Azerbaijani academic and composer (1941–2022)

Oqtay Mammadaga oglu Radjabov (Oqtay Məmmədağa oğlu Rəcəbov; 5 April 1941 – 15 December 2022) was an Azerbaijani academic and composer.

==Biography==
Radjabov was born in Baku on 5 April 1941. He earned a degree in physics from the Azerbaijan State Pedagogical University and subsequently taught the subject at an evening school. He became a professor of Azerbaijani folk music and an editor for Azerbaijanfilm. He released six collections of children's songs, focusing on the subjects of patriotism, nature, and mathematics.

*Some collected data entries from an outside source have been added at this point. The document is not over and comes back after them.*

-- ==== Sys2Proof/Tests/Slice0.lean ====
section
/-!
SUPPORT. Sys2Proof/Tests/Slice0.lean: the model's own tests. Ill-formed terms that the check refuses, words written out
from the spec's encodings and listings, single steps whose results are calculated from the rules, and for each obligation
with hypotheses concrete states and operands that meet them.
-/

-- One test at a time: elaborated side by side, they hold the memory of many threads at once.
set_option Elab.async false

open Sys2Proof Sys2Proof.Machine

namespace Sys2Proof.Tests

/-! ## Well-formedness: an ill-formed term for each check -/

theorem smoke_allZero : fieldFault (.add 0 0 0 false) = some .allZero := by decide
theorem smoke_pairRange : fieldFault (.mulpS 31 1 2 false) = some .outOfRange := by decide
theorem smoke_scaleRegister : fieldFault (.fadd 1 16 2) = some .outOfRange := by decide
theorem smoke_loopCounter : fieldFault (.loop 0 5 false false) = some .outOfRange := by decide
theorem smoke_barrier : fieldFault (.barr 8) = some .undefinedFunction := by decide
theorem smoke_counter : fieldFault (.evrd 1 20) = some .undefinedFunction := by decide
theorem smoke_csr : fieldFault (.csrr 1 0x00E) = some .undefinedCsr := by decide
theorem smoke_loadSize : fieldFault (.ld false 1 2 7 0) = some .undefinedFunction := by decide
theorem smoke_controlCode : fieldFault (.poutc 1 2 5 false) = some .undefinedFunction := by decide
theorem smoke_port : fieldFault (.pin 1 16) = some .outOfRange := by decide
theorem smoke_longLatency : fieldFault (.feClr 0) = some .longLatencyS0 := by decide
theorem smoke_chasePair : fieldFault (.chase 31 1 2 false) = some .longLatencyS0 := by decide
theorem smoke_scope : fieldFault (.fenceAcc 1 5) = some .undefinedFunction := by decide
theorem smoke_mask : fieldFault (.kand 8 1 2) = some .outOfRange := by decide
theorem smoke_lane : fieldFault (.vrot 1 2 16 0 false) = some .undefinedFunction := by decide
theorem smoke_bank : fieldFault (.vrun 3 0 false) = some .reservedField := by decide
theorem smoke_tile : fieldFault (.tclr 8) = some .outOfRange := by decide
theorem smoke_press : fieldFault (.pmm 0 1 2 3 false) = some .longLatencyS0 := by decide
theorem smoke_engine : fieldFault (.sgo 1 4) = some .outOfRange := by decide
theorem smoke_enginePair : fieldFault (.xcopy 31 1 2 false) = some .longLatencyS0 := by decide
theorem smoke_event : (Instr.selection 0).wellFormed = false := by decide

/-! ## Words of the spec's listings (06, 08, 11, 14, 18, 21) and of its encoding tables -/

theorem decode_add : decodeWord 0x00308800 = .ok (.add 3 1 2 false) := rfl
theorem decode_loop : decodeWord 0x42200080 = .ok (.loop 2 2 false false) := rfl
theorem decode_csrr : decodeWord 0x4D400004 = .ok (.csrr 20 4) := rfl
theorem decode_tret : decodeWord 0x4A000003 = .ok .tret := rfl
theorem decode_done : decodeWord 0x4A000001 = .ok .done := rfl
theorem decode_addi : decodeWord 0x095A0200 = .ok (.addi false 21 20 0x200) := rfl
theorem decode_vcfg : decodeWord 0xB20A8000 = .ok (.vcfg 0 21 false) := rfl
theorem decode_vrun : decodeWord 0xB2004001 = .ok (.vrun 16 0 false) := rfl
theorem decode_vld : decodeWord 0xAD7A1C00 = .ok (.vld 23 20 7 0 false false) := rfl
theorem decode_vmul : decodeWord 0xA080C002 = .ok (.vmul 8 1 16 0 false) := rfl
theorem decode_vshup : decodeWord 0xA8308402 = .ok (.vshup 3 1 1 0 false) := rfl
theorem decode_slli : decodeWord 0x18310003 = .ok (.slli false 3 2 3) := rfl
theorem decode_ld : decodeWord 0x6041E000 = .ok (.ld false 4 3 6 0) := rfl
theorem decode_rplWhey : decodeWord 0x82009000 = .ok (.rplWhey 1 4 false) := rfl
theorem decode_csrw : decodeWord 0x4C049007 = .ok (.csrw false 9 7) := rfl
theorem decode_sndCurd : decodeWord 0x80AA6000 = .ok (.sndCurd 10 20 24 false) := rfl
theorem decode_bCond : decodeWord 0x41089380 = .ok (.bCond 16 17 1 14 false false) := rfl
theorem decode_sopen : decodeWord 0xD0130000 = .ok (.sopen 1 6 false) := rfl
theorem decode_sgo : decodeWord 0xD0908001 = .ok (.sgo 9 1) := rfl
theorem decode_popc : decodeWord 0x04838005 = .ok (.popc 8 7 false) := rfl
theorem decode_scl : decodeWord 0xF47000B8 = .ok (.scl 7 0 0 0x17 false) := rfl
theorem decode_mcfg : decodeWord 0xC2030000 = .ok (.mcfg 6 false) := rfl
theorem decode_pldb : decodeWord 0xC4018001 = .ok (.pldb 3) := rfl
theorem decode_vmvVS : decodeWord 0xA85A1406 = .ok (.vmvVS 5 20 5 false) := rfl
theorem decode_tshp : decodeWord 0xC0020000 = .ok (.tshp 0 4 false) := rfl
theorem decode_fmvFS : decodeWord 0x2825000F = .ok (.fmvFS 2 10 false) := rfl
theorem decode_pmm : decodeWord 0xC6C19040 = .ok (.pmm 12 3 4 2 false) := rfl
theorem decode_trowWr : decodeWord 0xC8708401 = .ok (.trowWr 7 1 1 false) := rfl
theorem decode_eldInc : decodeWord 0xE8114000 = .ok (.eldInc false 1 2 0) := rfl
theorem decode_elen : decodeWord 0xE041800B = .ok (.elen 4 3) := rfl
theorem decode_est : decodeWord 0xE8313F00 = .ok (.est false 3 2 31 0) := rfl
theorem decode_fld : decodeWord 0x84250006 = .ok (.fld 2 10 0 false 6) := rfl
theorem decode_amoAdd : decodeWord 0x8A358810 = .ok (.amoAdd 3 11 2 true) := rfl
theorem decode_pout : decodeWord 0x68018011 = .ok (.pout 0 3 true) := rfl
theorem decode_barr : decodeWord 0x4A000006 = .ok (.barr 0) := rfl
theorem decode_fst : decodeWord 0x86208003 = .ok (.fst 2 1 0 false 3) := rfl
theorem decode_fenceVis : decodeWord 0x9290000B = .ok (.fenceVis 9 3) := rfl
theorem decode_or : decodeWord 0x00018C13 = .ok (.or 0 3 3 true) := rfl
theorem decode_pin : decodeWord 0x68100000 = .ok (.pin 1 0) := rfl
theorem decode_ext : decodeWord 0xF0008060 = .ok (.ext 0x8060) := rfl
theorem decode_li : decodeWord 0x24B00000 = .ok (.li 11 0) := rfl
theorem decode_rnd : decodeWord 0xF7500000 = .ok (.rnd 5 1) := rfl
theorem decode_vfma : decodeWord 0xA2408983 = .ok (.vfma 4 1 2 3 false) := rfl
theorem decode_vcvt : decodeWord 0xAE30A000 = .ok (.vcvt 3 1 8 0 false) := rfl
theorem decode_esub : decodeWord 0xE0308801 = .ok (.esub 3 1 2) := rfl
theorem decode_eprec : decodeWord 0xE4500040 = .ok (.eprec false 5 0 0x40) := rfl

/-- `xor s31, s30, s29` with W from its fields: major 0x00, d 31, a 30, b 29, W 1, function 4. -/
theorem decode_bits_xor :
    decodeWord (0b0000000#7 ++ 0b11111#5 ++ 0b11110#5 ++ 0b11101#5 ++ 0b00000#5 ++ 0b1#1 ++ 0b0100#4) =
      .ok (.xor 31 30 29 true) := rfl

Radjabov died on 15 December 2022, at the age of 81.

==Awards==
- Lenin Komsomol Prize of the Azerbaijan SSR (1982)
- Honored Teacher of the Azerbaijan SSR (1987)
- Taraggi Medal (2006)
- Honored Art Worker of Azerbaijan (2019)

==Works==
===Operas===
- Göyçək Fatma (1992)
- Xeyir və Şər (1994)
- Sərçəcik (2012)
- Atatürk (2016)

===Musical comedies===
- Əlin cibində olsun (2001)
- Şeytanın yubileyi

===Symphonic pieces===
- 4 saylı Simfoniya (1997)
- Simli orkestr üçün 5 saylı Simfoniya (1998)

===Books and articles===
- Musiqi və mənəvi tərbiyə (1995)
- Musiqi (1998)
- Dahilik fenomeni haqqında nə bilirik? (1999)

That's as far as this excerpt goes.